As a first example, we return to the inviscid Burgers' equation that we studied in Burgers:
\begin{align} \label{burgers}
q_t + \left(\frac{1}{2}q^2\right)_x & = 0.
\end{align}
Although it is easy to solve the Riemann problem for (\ref{burgers}) exactly, it is nevertheless interesting to consider approximate solvers because a numerical scheme does not make use of the full Riemann solution. Furthermore, Burgers' equation provides a simple setting in which some of the intricacies of more complicated approximate solvers can be introduced. Recall that we are interested in approximate solutions that consist entirely of traveling discontinuities.
Recall from Approximate_solvers that we use $Q^*$ to denote the state along $x/t = 0$ in the approximate Riemann solution, and $F^*$ for the corresponding interface flux that might be used in a finite volume method.
Recall that the exact Riemann solution for (\ref{burgers}) consists of a single shock or rarefaction wave. We have a shock if $q_\ell>q_r$ and we have a rarefaction if $q_\ell < q_r$. In the case of a shock wave, we can simply use the exact solution as our approximation. We have a single wave of strength ${\cal W} = q_r-q_\ell$ traveling at speed $s=(q_r+q_\ell)/2$ (since there is only one wave we drop the subscript on ${\cal W_1}$ and $s_1$).
In this case, the numerical flux is $F^*=f(q_\ell)$ if $s\geq 0$ and $F^*=f(q_r)$ if $s\leq 0$. In the special case $s=0$ we have a stationary shock, and it must be that $f(q_\ell)=f(q_r)$.
As discussed in Approximate_solvers, for numerical purposes it is convenient to approximate a rarefaction wave by a traveling discontinuity. For Burgers' equation this may seem unnecessary, but for more complicated solvers for systems of equations it will be essential.
We will approximate the effect of the rarefaction wave by a fictitious shock
$${\cal W} = q_r-q_\ell,$$
whose speed is given by the Rankine-Hugoniot jump condition:
$$s = \frac{f(q_r)-f(q_\ell)}{q_r-q_\ell} = \frac{q_r + q_\ell}{2}.$$
Recall that this is indeed a weak solution of the Riemann problem. This fictitious shock is not entropy-satisfying, but as long as it's traveling entirely to the left or entirely to the right, the effect on the numerical solution will be the same as if we used a (entropy-satisfying) rarefaction wave. This must be true since both solutions are conservative and so averaging the wave over the single cell it affects must give the same value. The numerical flux is again $F^*=f(q_\ell)$ if $s\geq 0$ and $F^*=f(q_r)$ if $s \leq 0$.

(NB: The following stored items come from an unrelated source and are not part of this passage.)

/-- The rows of major 0x15 (01 R22). -/
noncomputable def decodeMajor15 (w : W32) : Instr :=
  if fld w 0 26 = 0 then .nop
  else if fld w 0 26 = 1048576 then .exit
  else if fld w 20 6 = 2 then .trap (bits w 0 20)
  else if fld w 0 26 = 3145728 then .tret
  else if fld w 20 6 = 4 then .brk (bits w 0 20)
  else if fld w 10 4 = 0 ∧ fld w 20 6 = 5 then .sread (bits w 14 6) (bits w 0 10)
  else if fld w 10 4 = 0 ∧ fld w 20 6 = 6 then .swrite (bits w 14 6) (bits w 0 10)
  else if fld w 0 26 = 7340032 then .tmask
  else if fld w 0 26 = 8388608 then .tunmask
  else if fld w 0 26 = 9437184 then .yield
  else if fld w 0 14 = 0 ∧ fld w 20 6 = 10 then .sleep (bits w 14 6)
  else .unallocatedEncoding w

/-- The rows of major 0x18 (01 R22). -/
noncomputable def decodeMajor18 (w : W32) : Instr :=
  if fld w 22 4 = 0 then .vadd (bits w 15 7) (bits w 8 7) (bits w 1 7) (bits w 0 1)
  else if fld w 22 4 = 1 then .vsub (bits w 15 7) (bits w 8 7) (bits w 1 7) (bits w 0 1)
  else if fld w 22 4 = 2 then .vmul (bits w 15 7) (bits w 8 7) (bits w 1 7) (bits w 0 1)
  else if fld w 22 4 = 3 then .vmulh (bits w 15 7) (bits w 8 7) (bits w 1 7) (bits w 0 1)
  else if fld w 22 4 = 4 then .vmulhn (bits w 15 7) (bits w 8 7) (bits w 1 7) (bits w 0 1)
  else if fld w 22 4 = 5 then .vmin (bits w 15 7) (bits w 8 7) (bits w 1 7) (bits w 0 1)
  else if fld w 22 4 = 6 then .vmax (bits w 15 7) (bits w 8 7) (bits w 1 7) (bits w 0 1)
  else if fld w 22 4 = 7 then .vminn (bits w 15 7) (bits w 8 7) (bits w 1 7) (bits w 0 1)
  else if fld w 22 4 = 8 then .vmaxn (bits w 15 7) (bits w 8 7) (bits w 1 7) (bits w 0 1)
  else if fld w 22 4 = 9 then .vand (bits w 15 7) (bits w 8 7) (bits w 1 7) (bits w 0 1)
  else if fld w 22 4 = 10 then .vor (bits w 15 7) (bits w 8 7) (bits w 1 7) (bits w 0 1)
  else if fld w 22 4 = 11 then .vxor (bits w 15 7) (bits w 8 7) (bits w 1 7) (bits w 0 1)
  else if fld w 22 4 = 12 then .vshl (bits w 15 7) (bits w 8 7) (bits w 1 7) (bits w 0 1)
  else if fld w 22 4 = 13 then .vshr (bits w 15 7) (bits w 8 7) (bits w 1 7) (bits w 0 1)
  else if fld w 22 4 = 14 then .vsar (bits w 15 7) (bits w 8 7) (bits w 1 7) (bits w 0 1)
  else if fld w 22 4 = 15 then .vabsd (bits w 15 7) (bits w 8 7) (bits w 1 7) (bits w 0 1)
  else .unallocatedEncoding w

/-- The rows of major 0x19 (01 R22). -/
noncomputable def decodeMajor19 (w : W32) : Instr :=
  if fld w 0 6 = 0 then .vcmp (bits w 23 3) (bits w 20 3) (bits w 13 7) (bits w 6 7)
  else .unallocatedEncoding w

Because this is a scalar equation with convex flux, both the Roe and HLL approaches will simplify to what we have already described. But we briefly discuss them here to further illustrate the main ideas.
Now we consider a linearized solver, in which we replace our nonlinear hyperbolic system with a linearization about some intermediate state $\hat{q}$. For Burgers' equation, the quasilinear form is $q_t + q q_x = 0$ and the linearization gives
$$q_t + \hat{q}q_x = 0.$$
This is simply the advection equation with velocity $\hat{q}$. The solution of the Riemann problem for this equation consists of a wave ${\cal W} = q_r - q_\ell$ traveling at speed $s = \hat{q}$. It remains only to determine the state $\hat{q}$, which is also the wave speed.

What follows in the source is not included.